Mind Siege
- Author: David Noebel, Tim LaHaye
- Language: English
- Genre: Religion
- Publisher: World Publishing
- Publication date: January 9, 2001
- Publication place: United States
- Pages: 354
- ISBN: 978-0-8499-1672-4

= Mind Siege =

2001 book by Timothy LaHaye and David Noebel

Mind Siege: The Battle for Truth in the New Millennium is a Christian prophesy-fiction book written by Timothy LaHaye and David Noebel. Published in 2001, this book offers many insights into the authors' interpretations of secular humanism.

==Overview==

The book proposes a conspiracy theory asserting that various groups are plotting to transform America into an amoral, humanist nation, suitable for merging into a one-world socialist state.

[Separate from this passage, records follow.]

-- ==== Sys2Proof/Laws/Exec.lean ====
section
/-! SUPPORT. What every command does: it answers with a settled state and leaves the queue alone; a step is
a command or a short tick; what power-on reset leaves; and the reading of a clean report block. -/

namespace Sys2Proof.Machine

/-- Every command answers next, with a state whose events are settled, and leaves the queue alone. -/
theorem exec_answer (c : Instr) (s : State) : ∃ u, exec c s = .next (finish u) ∧ u.pending = s.pending := by
  cases c <;> simp only [exec]
  case memoryResponse a => cases a <;> exact ⟨_, rfl, by simp⟩
  case indexMarker c e => cases e <;> exact ⟨_, rfl, by simp⟩
  case scrap p => by_cases h : p = 0 <;> exact ⟨_, rfl, by simp [h]⟩
  case free p => by_cases h : p = 0 <;> exact ⟨_, rfl, by simp [h]⟩
  all_goals exact ⟨_, rfl, by simp⟩

/-- A step is the front command on the queue's rest, or a short tick on an empty queue. -/
theorem step_cases {s t : State} (h : step s = .next t) :
    (∃ c rest, s.pending = c :: rest ∧ exec c { s with pending := rest } = .next t) ∨ (s.pending = [] ∧ t = tick s) := by
  simp only [step] at h
  split at h
  · next c rest k => exact .inl ⟨c, rest, k, h⟩
  · next k => cases h; exact .inr ⟨k, rfl⟩

/-- What `exec` answers is settled. -/
theorem exec_finish {c : Instr} {s t : State} (h : exec c s = .next t) : ∃ u, t = finish u ∧ u.pending = s.pending := by
  obtain ⟨u, k, p⟩ := exec_answer c s
  rw [h] at k
  cases k
  exact ⟨u, rfl, p⟩

/-- What a step answers is settled. -/
theorem step_finish {s t : State} (h : step s = .next t) : ∃ u, t = finish u := by
  rcases step_cases h with ⟨c, rest, _, k⟩ | ⟨_, rfl⟩
  · obtain ⟨u, e, _⟩ := exec_finish k
    exact ⟨u, e⟩
  · exact ⟨_, rfl⟩

/-- An empty queue has no active move. -/
theorem activeMove_of_empty (s : State) (c : Fin 2) (h : (s.cab c).queue = []) : s.activeMove c = none := by
  simp [State.activeMove, h]

/-- Cranes with no move leave the runway calm. -/
theorem runwayCalm_of_empty (s : State) (h : ∀ c : Fin 2, (s.cab c).queue = []) : s.RunwayCalm := by
  intro c
  simp [State.awaitsLowering, activeMove_of_empty s c (h c)]

theorem powerOn_cab (p : PathUnit) (d : DirectoryUnit) (s : State) (c : Fin 2) : ((powerOn p d s).cab c).queue = [] := by
  simp [powerOn, State.cab, State.crane, Vector.get, powerOnCrane, CabSide.reset]

theorem powerOn_settled (p : PathUnit) (d : DirectoryUnit) (s : State) (h : p.outbox = []) :
    (powerOn p d s).SettledAs (finish (powerOn p d s)) :=
  finish_settled _ h (runwayCalm_of_empty _ (powerOn_cab p d s))

theorem powerOn_path (p : PathUnit) (d : DirectoryUnit) (s : State) (h : p.outbox = []) (n : p.kept = [])
    (k : p.port ≠ .free) :
    (finish (powerOn p d s)).path = p := by
  rw [finish_calm _ h n rfl (runwayCalm_of_empty _ (powerOn_cab p d s))]
  rcases givePort_cases (evaluateAttn (powerOn p d s)) with e | e <;> rw [e]
  · rfl
  · simp [arbitrate, evaluateAttn, powerOn, k]

/-- Power-on reset leaves every output off (R183). -/
theorem powerOn_outputs (p : PathUnit) (d : DirectoryUnit) (s : State) :
    (∀ b, ((powerOn p d s).steamBed b).valve = false) ∧
    (∀ c, ∀ q ∈ allPermits, permitOf ((powerOn p d s).mon c).permits q = false) ∧
    (∀ l, ((powerOn p d s).loop l).tx = .released) ∧
    (∀ c, ((powerOn p d s).cab c).slot = none ∧ ((powerOn p d s).cab c).shifter = none) := by
  refine ⟨?_, ?_, ?_, ?_⟩
  · intro b; simp [powerOn, State.reset, State.steamBed, State.bed, Vector.get, Bed.reset, SteamBed.reset]
  · intro c q _; cases q <;> simp [powerOn, State.mon, State.crane, Vector.get, powerOnCrane, Monitor.reset, ByPermit.all, permitOf]
  · intro l; simp [powerOn, State.loop, Vector.get, Loop.reset]
  · intro c; simp [powerOn, State.cab, State.crane, Vector.get, powerOnCrane, CabSide.reset]

/-- A refresh changes the queue of the path alone. -/
theorem refresh_path (r : Region) (i : Nat) (w : List (Nat × Word)) (s : State) :
    (refresh r i w s).path = { s.path with queue := (refresh r i w s).path.queue } := by
  simp only [refresh]; split <;> rfl

theorem high_low (w : BitVec 16) : (w.extractLsb' 8 8).toNat * 256 + (w.extractLsb' 0 8).toNat = w.toNat := by
  have h := w.isLt
  simp only [BitVec.extractLsb'_toNat, Nat.shiftRight_eq_div_pow]
  omega

/-- A report block is read as its report (R158; section 8.4). -/
theorem reportOf_block (k : ReportKind) (r : CabReport) :
    reportOf (reportBlock k r) = some ⟨k, r.tag.toNat, r.zone.toNat, r.piece.toNat, r.load.toNat⟩ := by
  simp only [reportBlock, withCheck, cleanChar, reportOf, List.map, List.cons_append, List.nil_append,
    List.foldl, List.any, high_low]
  cases k <;> simp [ReportKind.toNat, ReportKind.ofNat?]

end Sys2Proof.Machine
end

The groups allegedly involved in the conspiracy include: The American Civil Liberties Union, The National Association for the Advancement of Colored People, The National Organization for Women, The National Endowment for the Arts, The National Association of Biology Teachers, Planned Parenthood, The "major TV networks, high-profile newspapers, and newsmagazines," The United States Department of State, The major philanthropic foundations (The Rockefeller Foundation, The Carnegie Foundation and The Ford Foundation), The World Council of Churches, The National Council of Churches, The United Nations, UNESCO, The "left wing of the Democratic Party," The Democratic Socialists of America, Harvard, Yale, and "2,000 other colleges and universities".